-- ==== Sys2Proof/Machine/Step.lean ====
section
/-! DEFINITION. One step of the core: one host move, or one trial of a running `SBFIND` (00_scope.md R10; 20_memory.md R65,
R78; 70_reset_and_hazards.md R280). -/

namespace Sys2Proof.Machine

/-- One step. `RST` overrides everything, a running command too (R269, R280). While a `SBFIND` runs the port is blocked: the
step is a trial, an idle move passes, and a transaction waits (R65). Otherwise the step is the host's next move; with none
placed the core idles. -/
def step (s : State) : Host.Outcome State Fault Refusal :=
  match s.inbox, s.search with
  | .rst :: rest, _ => .next (resetEvent { s with inbox := rest })
  | .idle :: rest, some f => searchStep f { s with inbox := rest }
  | _, some f => searchStep f s
  | [], none => .next (noAnswer s)
  | m :: rest, none => hostMove m { s with inbox := rest }

/-- The state in which the next step runs the command whose bits are `w`, numbered as the opcode table numbers them. -/
def State.withFetchWord (s : State) (nbits w : Nat) : State := placeCommand (BitVec.ofNat 32 (w % 2 ^ nbits)) s

end Sys2Proof.Machine
end

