/-- R130: after a successful `SBBLD` or `SBFIND` the validator finds the S-box bijective and exactly balanced. -/
def Obligations.ConstructedSboxesPassTheValidator : Prop :=
  (∀ s t : State, isInvertible s.affm = true → exec .sbbld s = .next t →
    ∃ u : State, exec .sbchk t = .next u ∧ u.err = 0 ∧ u.isBij = true ∧ u.isBal = true ∧
      ∀ i : Fin 8, u.bitcnt[i] = 128) ∧
  (∀ s t : State, ((∃ cap, exec (.sbfind cap) s = .next t) ∨ ∃ f, searchStep f s = .next t) → t.search = none → t.err = 0 →
    ∃ u : State, exec .sbchk t = .next u ∧ u.err = 0 ∧ u.isBij = true ∧ u.isBal = true ∧
      ∀ i : Fin 8, u.bitcnt[i] = 128)

/-! ## Validator -/

/-- R140 and R141: `SBCHK` on a complete S-box; the verdicts are those of the definition, the counts are exact, and nothing
else changes. -/
def Obligations.SbchkReportsTheVerdicts : Prop :=
  encode .sbchk = 0x00000030#32 ∧
  ∀ s : State,
    (s.sbLen ≠ 256 → exec .sbchk s = .next (failedWith 2 s)) ∧
    (s.sbLen = 256 → ∃ t : State,
      exec .sbchk s = .next t ∧
      t = { s with isBij := t.isBij, isBal := t.isBal, bitcnt := t.bitcnt, chkValid := true, err := 0 } ∧
      (t.isBij = true ↔ ((Finset.range 256).image fun x => atByte s.sbox (nthByte x)).card = 256) ∧
      (∀ i : Fin 8, t.bitcnt[i].toNat =
        ((Finset.range 256).filter fun x => (atByte s.sbox (nthByte x)).getLsbD i.val = true).card) ∧
      (t.isBal = true ↔ ∀ i : Fin 8, t.bitcnt[i] = 128))

/-! ## AES-128 engine -/

/-- R151: the inverse S-box undoes a bijective S-box on both sides, and the entry of any value is the greatest index that has
it. -/
def Obligations.InverseSboxInvertsTheSbox : Prop :=
  ∀ t : Table,
    (isBijective t = true → ∀ x : Byte, atByte (invSbox t) (atByte t x) = x ∧ atByte t (atByte (invSbox t) x) = x) ∧
    ∀ i : Byte, (∀ j : Byte, atByte t j = atByte t i → j ≤ i) → atByte (invSbox t) (atByte t i) = i

/-- R153: the seed words and the recurrence of the key schedule, byte by byte. -/
def Obligations.KeyScheduleFollowsTheRecurrence : Prop :=
  ∀ (k : Block) (t : Table),
    (∀ i j : Fin 4, (expandKey k t)[i.val][j] = k[4 * i.val + j.val]) ∧
    ∀ (i : Nat) (h4 : 4 ≤ i) (h : i < 44) (j : Fin 4),
      (expandKey k t)[i][j] = (expandKey k t)[i - 4][j] ^^^
        if i % 4 = 0 then
          atByte t (expandKey k t)[i - 1][j + 1] ^^^
            (if j = 0 then ([0x01, 0x02, 0x04, 0x08, 0x10, 0x20, 0x40, 0x80, 0x1B, 0x36] : List Byte).getD (i / 4 - 1) 0
              else 0)
        else (expandKey k t)[i - 1][j]

/-- R152: `KEXP` with 16 key bytes and a complete S-box builds the engine and changes nothing else; the two failures, the key
length first. -/
def Obligations.KexpBuildsTheEngine : Prop :=
  encode .kexp = 0x00000040#32 ∧
  ∀ s : State,
    (s.keyLen ≠ 16 → exec .kexp s = .next (failedWith 3 s)) ∧
    (s.keyLen = 16 → s.sbLen ≠ 256 → exec .kexp s = .next (failedWith 2 s)) ∧
    (s.keyLen = 16 → s.sbLen = 256 →
      exec .kexp s = .next { s with
        esbox := s.sbox, engBij := isBijective s.sbox, einv := invSbox s.sbox, rk := expandKey s.key s.sbox
        engValid := true, err := 0 })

■ INSTRUCTIONS TO FOLLOW: Look above for the line with "u.bitcnt[i] = 128) ∧" and the line with "else changes. -/", and reproduce exactly those two lines plus every line between, nothing more.

■ RESULT:
      ∀ i : Fin 8, u.bitcnt[i] = 128) ∧
  (∀ s t : State, ((∃ cap, exec (.sbfind cap) s = .next t) ∨ ∃ f, searchStep f s = .next t) → t.search = none → t.err = 0 →
    ∃ u : State, exec .sbchk t = .next u ∧ u.err = 0 ∧ u.isBij = true ∧ u.isBal = true ∧
      ∀ i : Fin 8, u.bitcnt[i] = 128)

/-! ## Validator -/

/-- R140 and R141: `SBCHK` on a complete S-box; the verdicts are those of the definition, the counts are exact, and nothing
else changes. -/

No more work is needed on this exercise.